Mirror size & completeness of binaries

Ryan Schmidt ryandesign at macports.org
Fri Mar 30 19:20:16 UTC 2018


On Mar 29, 2018, at 12:55, Mojca Miklavec wrote:

> On 29 March 2018 at 18:21, Rainer Müller wrote:
>> On 2018-03-29 16:19, Ryan Schmidt wrote:
>>> At the same time, we need to consider how MacPorts base will respond to the situation. Currently, it assumes all packages are available on all mirrors. Therefore, it tries to find a package on three mirrors before giving up. If many mirror operators choose to exclude an OS version, this could leave a user building from source, even when a binary exists on a more-distant mirror; I want to avoid that. One workaround is to recommend that mirror operators who exclude some packages should also add http redirects for excluded packages to their web server configuration, redirecting those requests back to the main (full) mirror. We can update our sample configurations on the Mirroring wiki page to reflect this.
>> 
>> We can easily split our definition of mirror_sites and only list the
>> URLs that will provide packages for a particular version.
>> 
>> I started looking at #56053 [1] yesterday and I think it would actually
>> be helpful if we would use a configuration file with the same syntax as
>> archive_sites.conf instead of the messy mirror_sites.tcl we have right
>> now, as it makes assumptions about the internals of base.
>> 
>> I am not sure either how we could do such a reorganisation without
>> wasting a lot of bandwidth, but we could at least start with the new
>> scheme as of 10.14.
> 
> If we start with 10.14 and the (hopefully) three new builders, we
> won't be wasting any *additional* bandwidth as we would need to put
> those binaries somewhere anyway.
> 
> As far as other builders are concerned: some packages might never be
> downloaded, but others might be downloaded 100 or 1000 times or ever
> more by various users. So as long as we don't transfer one full
> terrabyte of data at once, I don't think this would pose a serious
> issue. The biggest problem is in *additional disk space*. By:
> - cleaning up the old packages
> - transferring just one platform (or even less) at a time
> this should hopefully not be such a big deal.

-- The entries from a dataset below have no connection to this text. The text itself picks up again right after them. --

/-- The hypotheses of HierarchyCommandsComplete can be met. -/
theorem test_HierarchyCommandsComplete_met :
    (∃ (f : FrameId) (s : State), s.obeys f = true ∧ s.powerOk false = true) ∧
    (∃ (f : FrameId) (s : State), s.obeys f = true ∧ s.powerOk false = false) ∧
    (∃ (f : FrameId) (vinAbove6 : Bool) (s : State), s.obeys f = true ∧ s.powerOk vinAbove6 = true) ∧
    (∃ (f : FrameId) (vinAbove6 : Bool) (s : State), s.obeys f = true ∧ s.powerOk vinAbove6 = false) ∧
    (∃ (f : FrameId) (s : State), s.obeys f = true) ∧
    (∃ (f : FrameId) (addr : Word) (data : List Byte) (s : State), s.obeys f = true ∧ (s.bit R.LINK_CFG.RMW = false ∨ linkPlace addr.toNat data.length true = false)) ∧
    (∃ (f : FrameId) (addr : Word) (data : List Byte) (s : State), s.obeys f = true ∧ s.bit R.LINK_CFG.RMW = true ∧ linkPlace addr.toNat data.length true = true ∧ inBlock addr.toNat = true) ∧
    (∃ (f : FrameId) (addr : Word) (data : List Byte) (x : RegRow) (s : State), s.obeys f = true ∧ s.bit R.LINK_CFG.RMW = true ∧ addr.toNat % 4 = 0 ∧ data.length = 4 ∧ 0x40020000 ≤ addr.toNat ∧ addr.toNat < 0x40030000 ∧ regRowOf addr.toNat = some x) ∧
    (∃ (src : Byte) (f : FrameId) (e : Nat) (s : State), s.gets f = true ∧ s.link.rdWait.at none src.toNat = some e) ∧
    (∃ (src : Byte) (f : FrameId) (s : State), s.gets f = true ∧ s.link.rdWait.at none src.toNat = none) ∧
    (∃ (src : Byte) (p e : Nat) (s : State), s.portTo src.toNat = some p ∧ p < 4 ∧ s.hears p = true ∧ s.manager = true ∧ s.dev ≠ 0xFF ∧ s.link.rdWait.at none src.toNat = some e) ∧
    (∃ (f : FrameId) (s : State), s.takes f = true) ∧
    (∃ (d : Nat) (r : List Nat) (s : State), s.runs T.casc = true ∧ s.link.cascOn = true ∧ s.link.casc = d :: r) ∧
    (∃ (s : State), s.runs T.casc = false) ∧
    (∃ (s : State), s.runs T.orphan = true ∧ s.worker = true ∧ s.upPort = none) ∧
    (∃ (s : State), s.runs T.orphan = false) ∧
    (∃ (s : State), s.runs T.orphPark = true ∧ s.bit R.LINK_ID.ORPHAN = true ∧ s.powerOk false = true) ∧
    (∃ (s : State), s.runs T.orphPark = false) :=
  ⟨⟨⟨1, 0#8, 5#8, 7#16, true⟩, W.worker, by decide⟩,
   ⟨⟨1, 0#8, 5#8, 7#16, true⟩, { W.worker with sys := { W.worker.sys with phase := .safe } }, by decide⟩,
   ⟨⟨1, 0#8, 5#8, 7#16, true⟩, false, W.worker, by decide⟩,
   ⟨⟨1, 0#8, 5#8, 7#16, true⟩, false, { W.worker with sys := { W.worker.sys with phase := .safe } }, by decide⟩,
   ⟨⟨1, 0#8, 5#8, 7#16, true⟩, W.worker, by decide⟩,
   ⟨⟨1, 0#8, 5#8, 7#16, true⟩, 0x40020000#32, [], W.worker, by decide⟩,
   ⟨⟨1, 0#8, 5#8, 7#16, true⟩, 0x40020000#32, [1#8, 2#8, 3#8, 4#8], W.worker.setB R.LINK_CFG.RMW true, by decide⟩,
   ⟨⟨1, 0#8, 5#8, 7#16, true⟩, 0x40025000#32, [0#8, 0#8, 1#8, 0#8], ⟨0x5000, 1, 0, 1, 0, 0xFFF, 0, 0, 0x10000, 0, 0, 0x31001⟩, (W.joined W.fabric).setB R.LINK_CFG.RMW true, by decide⟩,
   ⟨5#8, ⟨1, 5#8, 0#8, 9#16, true⟩, 3, W.manager.updLink (fun l => { l with rdWait := [(5, some 3)] }), by decide⟩,
   ⟨5#8, ⟨1, 5#8, 0#8, 9#16, true⟩, W.manager, by decide⟩,
   ⟨5#8, 1, 3, W.manager.updLink (fun l => { l with rdWait := [(5, some 3)] }), by decide⟩,
   ⟨⟨1, 0#8, 5#8, 7#16, true⟩, W.worker, by decide⟩,
   ⟨5, [6], (W.manager.updLink (fun l => { l with cascOn := true, casc := [5, 6] })).arm T.casc 5, by decide⟩,
   ⟨State.reset, by decide⟩,
   ⟨(W.worker.setF (R.LINK_PORT_STATUS.STATE 1) 0).arm T.orphan 5, by decide⟩,
   ⟨State.reset, by decide⟩,
   ⟨(W.worker.setB R.LINK_ID.ORPHAN true).arm T.orphPark 5, by decide⟩,
   ⟨State.reset, by decide⟩⟩

/-- The hypotheses of EngineFramesComplete can be met. -/
theorem test_EngineFramesComplete_met :
    (∃ (e : Fin 16) (s : State), s.engRuns e = true ∧ s.manager = false) ∧
    (∃ (e : Fin 16) (s : State), s.engRuns e = false) ∧
    (∃ (e : Fin 16) (dst : Byte) (s : State), s.engRuns e = true ∧ s.manager = true ∧ dst.toNat ≠ 0xFF ∧ (dst.toNat = s.dev ∨ s.portTo dst.toNat = none)) ∧
    (∃ (e : Fin 16) (dst : Byte) (s : State), s.engRuns e = true ∧ s.manager = true ∧ dst.toNat ≠ 0xFF ∧ dst.toNat ≠ s.dev ∧ (s.portTo dst.toNat).isSome = true ∧ s.link.seqNext < 65536) ∧
    (∃ (e : Fin 16) (dst : Byte) (s : State), s.engRuns e = true ∧ s.manager = true ∧ dst.toNat = 0xFF ∧ s.link.seqNext < 65536) :=
  ⟨⟨2, W.pend, by decide⟩,
   ⟨2, State.reset, by decide⟩,
   ⟨2, 6#8, W.manager, by decide⟩,
   ⟨2, 5#8, W.manager, by decide⟩,
   ⟨2, 0xFF#8, W.manager, by decide⟩⟩

/-- The hypotheses of SwitchCommandsAndTraceComplete can be met. -/
theorem test_SwitchCommandsAndTraceComplete_met :
    (∃ (r : Req) (s : State), s.may r R.LINK_SW_CMD.reg true none = true ∧ s.manager = true ∧ (s.switchCause (s.pair R.LINK_SW_T_LO.reg R.LINK_SW_T_HI.reg)) = 0) ∧
    (∃ (r : Req) (s : State), s.may r R.LINK_SW_CMD.reg true none = false) ∧
    (∃ (r : Req) (s : State), s.may r R.LINK_SW_CMD.reg true none = true ∧ s.manager = true ∧ (s.switchCause (s.pair R.LINK_SW_T_LO.reg R.LINK_SW_T_HI.reg)) ≠ 0) ∧
    (∃ (r : Req) (s : State), s.may r R.LINK_SW_CMD.reg true none = true ∧ s.manager = false) ∧
    (∃ (r : Req) (s : State), s.may r R.LINK_SW_CMD.reg true none = true ∧ s.manager = true ∧ s.switchOpen = true) ∧
    (∃ (r : Req) (s : State), s.may r R.LINK_SW_CMD.reg true none = true ∧ (s.manager = false ∨ s.switchOpen = false)) ∧
    (∃ (r : Req) (x : Nat × Nat) (rest : List (Nat × Nat)) (s : State), s.may r R.LINK_RXEV.reg false none = true ∧ s.link.rxev = x :: rest) ∧
    (∃ (r : Req) (s : State), s.may r R.LINK_RXEV.reg false none = false) ∧
    (∃ (r : Req) (source : BitVec 16) (s : State), s.topOn = true ∧ s.may r 0x400B00C8 true none = true ∧ 0x8000 ≤ source.toNat ∧ s.bit R.LINK_TRC_CFG.EN = true ∧ s.bit R.LINK_TRC_STAT.FROZEN = false ∧ s.bit R.LINK_TRC_CFG.STOP = false) ∧
    (∃ (r : Req) (s : State), s.may r 0x400B00C8 true none = false) ∧
    (∃ (r : Req) (source : BitVec 16) (s : State), s.may r 0x400B00C8 true none = true ∧ (s.topOn = false ∨ source.toNat < 0x8000)) ∧
    (∃ (r : Req) (s : State), s.may r R.LINK_TRC_CTRL.reg true none = true) ∧
    (∃ (r : Req) (s : State), s.may r R.LINK_TRC_CTRL.reg true none = false) :=
  ⟨⟨.engine 2, W.managerStaged, by decide⟩,
   ⟨.hostBus, State.reset, by decide⟩,
   ⟨.engine 2, W.manager, by decide⟩,
   ⟨.engine 2, W.worker, by decide⟩,
   ⟨.engine 2, W.manager.setB R.ACRD_STATUS.SWITCH_PEND true, by decide⟩,
   ⟨.engine 2, W.worker, by decide⟩,
   ⟨.engine 2, (1, 2), [(3, 4)], W.worker.updLink (fun l => { l with rxev := [(1, 2), (3, 4)] }), by decide⟩,
   ⟨.hostBus, W.worker.updLink (fun l => { l with rxev := [(1, 2), (3, 4)] }), by decide⟩,
   ⟨.engine 2, 0x8001#16, W.up.setB R.LINK_TRC_CFG.EN true, by decide⟩,
   ⟨.hostBus, W.up.setB R.LINK_TRC_CFG.EN true, by decide⟩,
   ⟨.engine 2, 0x8001#16, State.reset, by decide⟩,
   ⟨.engine 2, W.up, by decide⟩,
   ⟨.hostBus, W.up, by decide⟩⟩

/-- The hypotheses of SelfTestCompletes can be met. -/
theorem test_SelfTestCompletes_met :
    (∃ (s : State), s.slicesRun = true) ∧
    (∃ (s : State), s.slicesRun = false) ∧
    (∃ (dom : Fin 3) (pass : Bool) (x : Nat × Nat) (s : State), s.sliceOf dom = some x ∧ pass = true) ∧
    (∃ (dom : Fin 3) (s : State), s.sliceOf dom = none) ∧
    (∃ (dom : Fin 3) (pass : Bool) (x : Nat × Nat) (s : State), s.sliceOf dom = some x ∧ pass = false ∧ s.bist.again.at none dom ≠ some x) ∧
    (∃ (dom : Fin 3) (pass : Bool) (x : Nat × Nat) (s : State), s.sliceOf dom = some x ∧ pass = false ∧ s.bist.again.at none dom = some x ∧ x.1 < 256 ∧ x.2 < 256) ∧
    (∃ (s : State), s.sys.phase = .powerDown ∧ s.sys.dry = .idle ∧ s.link.cascOn = false ∧ s.railsOn.all s.railDown = true) ∧
    (∃ (s : State), (s.sys.phase ≠ .powerDown ∨ s.sys.dry ≠ .idle)) ∧
    (∃ (s : State), s.sys.dry = .running ∧ s.bist.direct = false) ∧
    (∃ (s : State), s.sys.dry ≠ .running) ∧
    (∃ (s : State), s.sys.dry = .running ∧ s.bist.direct = true) ∧
    (∃ (r : Req) (s : State), s.topOn = true ∧ s.may r R.BIST_CMD.reg true none = true ∧ s.fld R.SYS_STATUS.LC ≠ 1 ∧ s.fld R.SYS_STATUS.LC ≠ 4) ∧
    (∃ (r : Req) (s : State), s.may r R.BIST_CMD.reg true none = false) ∧
    (∃ (r : Req) (s : State), s.may r R.BIST_CMD.reg true none = true ∧ s.topOn = false) ∧
    (∃ (r : Req) (code index : Byte) (s : State), s.topOn = true ∧ s.may r R.BIST_CMD.reg true none = true ∧ (s.fld R.SYS_STATUS.LC = 1 ∨ s.fld R.SYS_STATUS.LC = 4) ∧ (sliceCatalogue 0 ++ (sliceCatalogue 1 ++ sliceCatalogue 2)).contains (code.toNat, index.toNat) = true ∧ s.sliceEligible code.toNat index.toNat = true ∧ s.sliceOn code.toNat index.toNat = false) ∧
    (∃ (r : Req) (code index : Byte) (s : State), s.topOn = true ∧ s.may r R.BIST_CMD.reg true none = true ∧ (s.fld R.SYS_STATUS.LC = 1 ∨ s.fld R.SYS_STATUS.LC = 4) ∧ (((sliceCatalogue 0 ++ (sliceCatalogue 1 ++ sliceCatalogue 2)).contains (code.toNat, index.toNat) = false) ∨ s.sliceEligible code.toNat index.toNat = false ∨ s.sliceOn code.toNat index.toNat = true)) ∧
    (∃ (r : Req) (fails : List Check) (s : State), s.topOn = true ∧ s.may r R.BIST_CMD.reg true none = true ∧ (s.fld R.SYS_STATUS.LC = 1 ∨ s.fld R.SYS_STATUS.LC = 4) ∧ s.railsOn.all s.railDown = true ∧ s.sys.dry = .idle ∧ fails.all (fun k => decide (k.item ≠ 0#4)) = true) ∧
    (∃ (r : Req) (fails : List Check) (n : Nat) (s : State), s.topOn = true ∧ s.may r R.BIST_CMD.reg true none = true ∧ (s.fld R.SYS_STATUS.LC = 1 ∨ s.fld R.SYS_STATUS.LC = 4) ∧ s.railsOn.all s.railDown = true ∧ s.sys.dry = .idle ∧ fails.head?.map (fun k => (k.item, k.index.toNat)) = some (0#4, n) ∧ n < 64 ∧ s.flt.collecting = true ∧ s.faultClass n = 2) ∧
    (∃ (r : Req) (s : State), s.topOn = true ∧ s.may r R.BIST_CMD.reg true none = true ∧ (s.fld R.SYS_STATUS.LC = 1 ∨ s.fld R.SYS_STATUS.LC = 4) ∧ (s.railsOn.all s.railDown = false ∨ s.sys.dry ≠ .idle)) :=
  ⟨⟨W.up.setB R.BIST_CFG.EN true, by decide⟩,
   ⟨State.reset, by decide⟩,
   ⟨1, true, (2, 3), W.slice, by decide⟩,
   ⟨1, State.reset, by decide⟩,
   ⟨1, false, (2, 3), W.slice, by decide⟩,
   ⟨1, false, (2, 3), W.slice.updBist (fun b => { b with again := [(1, some (2, 3))] }), by decide⟩,
   ⟨W.phase .powerDown, by decide⟩,
   ⟨State.reset, by decide⟩,
   ⟨(W.phase .powerDown).updSys (fun y => { y with dry := .running }), by decide⟩,
   ⟨State.reset, by decide⟩,
   ⟨(W.phase .powerDown).updSys (fun y => { y with dry := .running }) |>.updBist (fun b => { b with direct := true }), by decide⟩,
   ⟨.engine 1, W.up.setF R.SYS_STATUS.LC 3, by decide⟩,
   ⟨.hostBus, W.up.setF R.SYS_STATUS.LC 3, by decide⟩,
   ⟨.engine 1, State.reset, by decide⟩,
   ⟨.engine 1, 1#8, 2#8, W.up.setF R.SYS_STATUS.LC 1, by decide⟩,
   ⟨.engine 1, 9#8, 2#8, W.up.setF R.SYS_STATUS.LC 1, by decide⟩,
   ⟨.engine 1, [⟨1, 0⟩], W.up.setF R.SYS_STATUS.LC 1, by decide⟩,
   ⟨.engine 1, [⟨0, 5⟩], 5, (W.up.setF R.SYS_STATUS.LC 1).setF (R.FLT_CFG.CLASS 5) 2, by decide⟩,
   ⟨.engine 1, (W.up.setF R.SYS_STATUS.LC 1).updSys (fun y => { y with dry := .running }), by decide⟩⟩

/-- The hypotheses of BusEventsComplete can be met. -/
theorem test_BusEventsComplete_met :
    (∃ (e : Fin 16) (s : State), s.engRuns e = true) ∧
    (∃ (e : Fin 16) (s : State), s.engRuns e = false) ∧
    (∃ (s : State), s.busOn = true) ∧
    (∃ (s : State), s.busOn = false) ∧
    (∃ (code : Byte) (s : State), s.busOn = true ∧ knownCodes.contains code.toNat = false) ∧
    (∃ (code : Byte) (s : State), (s.busOn = false ∨ knownCodes.contains code.toNat = true)) ∧
    (∃ (lost : Bool) (e : Nat) (s : State), s.busOn = true ∧ s.bit R.HOST_CFG.HNEN = true ∧ s.host.notify = true ∧ s.host.losses = 0 ∧ s.notifyDue = true ∧ lost = false ∧ s.pendEvents.head? = some e) ∧
    (∃ (lost : Bool) (s : State), s.busOn = true ∧ s.bit R.HOST_CFG.HNEN = true ∧ s.host.notify = true ∧ s.host.losses = 0 ∧ s.notifyDue = true ∧ lost = false ∧ s.pendEvents = []) ∧
    (∃ (s : State), (s.busOn = false ∨ s.bit R.HOST_CFG.HNEN = false ∨ s.host.notify = false)) ∧
    (∃ (lost : Bool) (s : State), s.busOn = true ∧ s.bit R.HOST_CFG.HNEN = true ∧ s.host.notify = true ∧ s.host.losses = 0 ∧ s.notifyDue = true ∧ lost = true) ∧
    (∃ (lost : Bool) (e : Nat) (s : State), s.busOn = true ∧ s.host.notify = true ∧ s.host.losses ≠ 0 ∧ s.runs T.retry = true ∧ lost = false ∧ s.pendEvents.head? = some e) ∧
    (∃ (lost : Bool) (s : State), s.busOn = true ∧ s.host.notify = true ∧ s.host.losses ≠ 0 ∧ s.runs T.retry = true ∧ lost = false) ∧
    (∃ (s : State), (s.busOn = false ∨ s.host.notify = false ∨ s.runs T.retry = false)) ∧
    (∃ (lost : Bool) (s : State), s.busOn = true ∧ s.host.notify = true ∧ s.host.losses ≠ 0 ∧ s.runs T.retry = true ∧ lost = true ∧ 7 ≤ s.host.losses) ∧
    (∃ (lost : Bool) (s : State), s.busOn = true ∧ s.host.notify = true ∧ s.host.losses ≠ 0 ∧ s.runs T.retry = true ∧ lost = true ∧ s.host.losses < 7) ∧
    (∃ (lost : Bool) (s : State), s.busOn = true ∧ s.alertLow = true ∧ lost = false) ∧
    (∃ (s : State), (s.busOn = false ∨ s.alertLow = false)) ∧
    (∃ (lost : Bool) (s : State), s.busOn = true ∧ s.alertLow = true ∧ lost = true) :=
  ⟨⟨2, W.pend, by decide⟩,
   ⟨2, State.reset, by decide⟩,
   ⟨W.up, by decide⟩,
   ⟨State.reset, by decide⟩,
   ⟨0x55#8, W.up, by decide⟩,
   ⟨0x55#8, State.reset, by decide⟩,
   ⟨false, 5, ({ W.up.setB R.HOST_CFG.HNEN true with host := { W.up.host with notify := true } } : State).setBitAt R.EVT_PEND.reg 5 true, by decide⟩,
   ⟨false, { W.up.setB R.HOST_CFG.HNEN true with host := { W.up.host with notify := true } }, by decide⟩,
   ⟨State.reset, by decide⟩,
   ⟨true, { W.up.setB R.HOST_CFG.HNEN true with host := { W.up.host with notify := true } }, by decide⟩,
   ⟨false, 5, ({ W.up.arm T.retry 5 with host := { W.up.host with notify := true, losses := 7 } } : State).setBitAt R.EVT_PEND.reg 5 true, by decide⟩,
   ⟨false, ({ W.up.arm T.retry 5 with host := { W.up.host with notify := true, losses := 7 } } : State), by decide⟩,
   ⟨State.reset, by decide⟩,
   ⟨true, ({ W.up.arm T.retry 5 with host := { W.up.host with notify := true, losses := 7 } } : State), by decide⟩,
   ⟨true, ({ W.up.arm T.retry 5 with host := { W.up.host with notify := true, losses := 2 } } : State), by decide⟩,
   ⟨false, W.fabric.setBitAt R.EVT_PEND.reg 5 true, by decide⟩,
   ⟨State.reset, by decide⟩,
   ⟨true, W.fabric.setBitAt R.EVT_PEND.reg 5 true, by decide⟩⟩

I have not yet heard any reason why we need to change the file structure of the packages server.


> PS: if we gradually move packages.macports.org to a different
> subdomain, we could, say, one year after the move, reuse that
> subdomain for package index :)

If by "package index" you mean the one-web-page-per-port system that we've long desired but not yet implemented, then I had always assumed it would be located under www.macports.org/ports; we should stop creating separate hostnames for every new thing and instead try to create a single cohesive web experience.